- [Exercise brief] Find the lines of the data below that include "kind". Report their number only.

- [Provided information]
-- ==== Sys2Proof/Machine/State.lean ====
section
/-!
DEFINITION. The state of the BVX-960 as plain data: the waiting commands, the CSR file, and one structure per chapter for
what the registers do not hold. The value of each field at reset is the field's default below; `State.reset` is the device
on the instant its reset is released (R471, R472). Values the manual does not state are named in logs 2, 3, 4, 6, 7 and 9.
-/
namespace Sys2Proof.Machine

/-- A sparse table: pairs of key and value with rising keys, no value equal to the table's unlisted value. -/
abbrev Tab (α : Type) := List (Nat × α)

/-- Why a step stops with a fault. -/
inductive Fault where
  /-- The board exceeded an absolute maximum rating (R493): "permanent damage can follow". Raised by OVERVOLTAGE above
  80 V and by REVERSE_POLARITY beyond −64 V. Safe: the manual gives no behaviour beyond them. -/
  | beyondAbsoluteRatings
deriving DecidableEq, Repr

/-- Why a step is refused. -/
inductive Refusal where
  /-- A row of the opcode table without a meaning yet. Safe: nothing is claimed of it. -/
  | notModelled (mnemonic : String)
deriving DecidableEq, Repr

/-- A reply's status and parameters (R346, R347). -/
structure Reply where
  status : Nat
  params : Bytes
deriving DecidableEq, Repr

/-- An event raised or coalesced (R352): its opcode, ETENANT, STATUS and TAG, the session whose command it completes (0
none), the prefix fields, and its body as the fields its chapter names, in their order. -/
structure Event where
  opcode : Nat
  tenant : Nat
  status : Nat := 0
  tag : Nat := 0
  session : Nat := 0
  sec : Nat := 0
  ns : Nat := 0
  zc : Nat := 0
  region : Nat := 0
  device : Nat := 0
  count : Nat := 1
  body : List Nat := []
deriving DecidableEq, Repr

/-- A packet on a transport: a reply or an event, with the fields of its header (R335, R346, R352). -/
structure SentPacket where
  transport : Transport
  peer : Nat
  session : Nat
  opcode : Nat
  tag : Nat
  tenant : Nat
  seq : Nat
  status : Nat
  isSealed : Bool
  params : Bytes
  /-- The whole packet as it leaves (R335). -/
  packet : Bytes := []
deriving DecidableEq, Repr

/-- What leaves the device (log 6). -/
inductive Output where
  /-- A reply (R346). -/
  | reply (p : SentPacket)
  /-- An event packet delivered to a session, and its bytes (R352, R354). -/
  | event (session seq : Nat) (e : Event) (packet : Bytes)
  /-- A reply or an event of a forwarded session, relayed to a peer of a transport unchanged (R339). -/
  | relay (transport : Transport) (peer : Nat) (packet : Bytes)
  /-- A frame on the wire of a logical port (R73). -/
  | frame (lport : Nat) (bytes : Bytes)
  /-- A PFC or PAUSE frame: enable vector and pause times (R70). -/
  | pfc (lport : Nat) (pause : Bool) (enables : Nat) (times : List Nat)
  /-- A fabric packet on a Wyilern port (R305, R306): kind, virtual channel, class, destination and fields. -/
  | fabric (port vc cls : Nat) (kind : Nat) (dst : Nat) (fields : List Nat) (data : Bytes)
  /-- A link-level acknowledgement or a replay of a Wyilern port (R302). -/
  | link (port : Nat) (ack : Nat) (replay : List Nat)
  /-- A completion to the host over PCIe (R328, R329): none is a Completer Abort. -/
  | host (data : Option Bytes)
  /-- A completion to the host with Unsupported Request (R327, R329). -/
  | unsupported
  /-- An MSI-X interrupt to the host (R328). -/
  | msix (vector : Nat)
  /-- An IEEE 1588 or management-network message of Limik's own (R55, R474, R476). -/
  | network (what : Nat) (fields : List Nat)
  /-- A pulse on PTP_1PPS_OUT (R498). -/
  | pps (width : Nat)
deriving DecidableEq, Repr

/-- A command held until its turn (R343), already opened; `bad` is the status its header is refused with (R348, steps 1 to 3),
0 for none. -/
structure HeldCommand where
  seq : Nat
  opcode : Nat
  tag : Nat
  tenant : Nat
  params : Bytes
  bad : Nat := 0
deriving DecidableEq, Repr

- [Expected output] 2